现在我已经设置了一个 4 节点的 Cassandra 集群,我想执行相同的任务来读取相同的文件并将其内容存储到 4 节点的集群中。
我的问题是我该怎么做,我需要将这个程序提供给哪个节点。我该如何处理?
我的问题是如何与 4 节点集群建立连接,我必须在上面的代码中进行哪些更改。好像这部分会有一些变化
public static Cluster connect(String node){
return Cluster.builder().addContactPoint(node).build();
}
有什么变化,我将该程序提供给哪个节点?我不清楚它会如何发生。另外让我知道将整个数据插入 4 节点集群所花费的时间是否与单节点所花费的时间相同,还是会更快。
谢谢
有关如何使用 DataStax java driver 将数据最好地加载到 Cassandra 的一个很好的示例(参考程序),请查看 Brian Hess's Cassandra-loader。

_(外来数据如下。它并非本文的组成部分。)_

-- ==== Sys2Proof/Machine/CommandEncoder.lean ====
section
/-! DEFINITION. The command encoder operations (spec/43_command_encoder.md R163 to R165, R170, R172 to R177). -/

namespace Sys2Proof.Machine

/-- ENC.CMD (R163). The `destructive` mark plays no part (R162). -/
def execEncCmd (id : Byte) (params : Bytes) (s : State) : Host.Outcome State Fault Refusal :=
  answer s <| bounded s.cfg params <|
    match s.cfg.cmdTable[id.toNat]? with
    | none => raiseBadId id
    | some e =>
      if e.isComplete = true ∧ params ≠ [] then raiseParamsUnexpected id
      else if e.isComplete = false ∧ params = [] then raiseParamsMissing id
      else okay (dout := some (e.template ++ params))

/-- The `r0` of CMD.INFO: bit 0 for complete, bit 1 for destructive (R164). -/
def cmdFlags (e : CmdEntry) : Word32 :=
  (if e.isComplete then 1 else 0) ||| (if e.destructive then 2 else 0)

/-- CMD.INFO (R164). -/
def execCmdInfo (id : Byte) (s : State) : Host.Outcome State Fault Refusal :=
  answer s <|
    match s.cfg.cmdTable[id.toNat]? with
    | none => raiseBadId id
    | some e => okay (r0 := some (cmdFlags e)) (r1 := some (scalar e.template.length)) (dout := some e.template)

/-- ENC.HEX (R165): the length first, then the first byte that is no hex digit. -/
def execEncHex (din : Bytes) (s : State) : Host.Outcome State Fault Refusal :=
  answer s <| bounded s.cfg din <|
    if din.length % 2 = 1 then raiseHexOdd din.length
    else
      match firstNonHex din with
      | some i => raiseHexChar i (byteAt din i)
      | none => okay (dout := some (hexPairs din))

/-- ENC.TEXT (R170). -/
def execEncText (text : Text) (s : State) : Host.Outcome State Fault Refusal :=
  answer s <| bounded s.cfg text <|
    match encodeText s.cfg.textHigh 0 text with
    | .error (i, c) => raiseText i c
    | .ok bytes => okay (dout := some bytes)

/-- DATE.PACK (R171, R172): day in bits 4..0, month in bits 8..5, year - 2000 in bits 15..9. -/
def execDatePack (year month day : Word32) (s : State) : Host.Outcome State Fault Refusal :=
  answer s <|
    if year.toNat < 2000 ∨ 2127 < year.toNat then raiseDomain 1
    else if month.toNat < 1 ∨ 12 < month.toNat then raiseDomain 2
    else if day.toNat < 1 ∨ 31 < day.toNat then raiseDomain 3
    else okay (r0 := some (((year - 2000) <<< 9) ||| (month <<< 5) ||| day))

/-- DATE.UNPACK (R173). -/
def execDateUnpack (packed : Word32) (s : State) : Host.Outcome State Fault Refusal :=
  answer s <|
    if 2 ^ 16 ≤ packed.toNat then raiseOperand 1
    else
      let day : Word32 := (packed.extractLsb' 0 5).setWidth 32
      let month : Word32 := (packed.extractLsb' 5 4).setWidth 32
      let year : Word32 := 2000 + (packed.extractLsb' 9 7).setWidth 32
      if month.toNat < 1 ∨ 12 < month.toNat then raiseDomain 2
      else if day.toNat < 1 then raiseDomain 3
      else okay (r0 := some year) (r1 := some month) (r2 := some day)

/-- TIME.PACK (R174). -/
def execTimePack (hour minute : Word32) (s : State) : Host.Outcome State Fault Refusal :=
  answer s <|
    if 23 < hour.toNat then raiseDomain 1
    else if 59 < minute.toNat then raiseDomain 2
    else okay (r0 := some (hour * 100 + minute))

/-- TIME.UNPACK (R175). -/
def execTimeUnpack (packed : Word32) (s : State) : Host.Outcome State Fault Refusal :=
  answer s <|
    if 2 ^ 16 ≤ packed.toNat then raiseOperand 1
    else if 23 < packed.toNat / 100 then raiseDomain 1
    else if 59 < packed.toNat % 100 then raiseDomain 2
    else okay (r0 := some (BitVec.ofNat 32 (packed.toNat / 100))) (r1 := some (BitVec.ofNat 32 (packed.toNat % 100)))

/-- RSP.MATCH (R176): exact equality of the whole sequence. -/
def execRspMatch (id : Byte) (din : Bytes) (s : State) : Host.Outcome State Fault Refusal :=
  answer s <| bounded s.cfg din <|
    match s.cfg.tokenTable[id.toNat]? with
    | none => raiseBadId id
    | some t => okay (r0 := some (boolWord (din == t.bytes)))

/-- RSP.INFO (R177). -/
def execRspInfo (id : Byte) (s : State) : Host.Outcome State Fault Refusal :=
  answer s <|
    match s.cfg.tokenTable[id.toNat]? with
    | none => raiseBadId id
    | some t => okay (r1 := some (scalar t.bytes.length)) (dout := some t.bytes)

end Sys2Proof.Machine
end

which node do I need to feed this program
所有的cassandra节点都是平等的,它们都可以写入。但是,driver 会为您解决这个问题。只需给它一些节点作为端点,当它建立连接时,它就会知道存在哪些节点。它还将知道哪些节点拥有哪些数据并相应地执行写入。
will it take the same amount of time to insert the entire data in 4 node cluster as it took for single node or will it be faster.
一旦您将复制因素考虑在内,您的集群将随着您添加节点而线性扩展。因此,您将能够线性增加吞吐量。即,如果 3 个节点 RF3 可以进行 X 次写入,则具有 RF3 的 6 个节点可以进行 ~2X 次写入。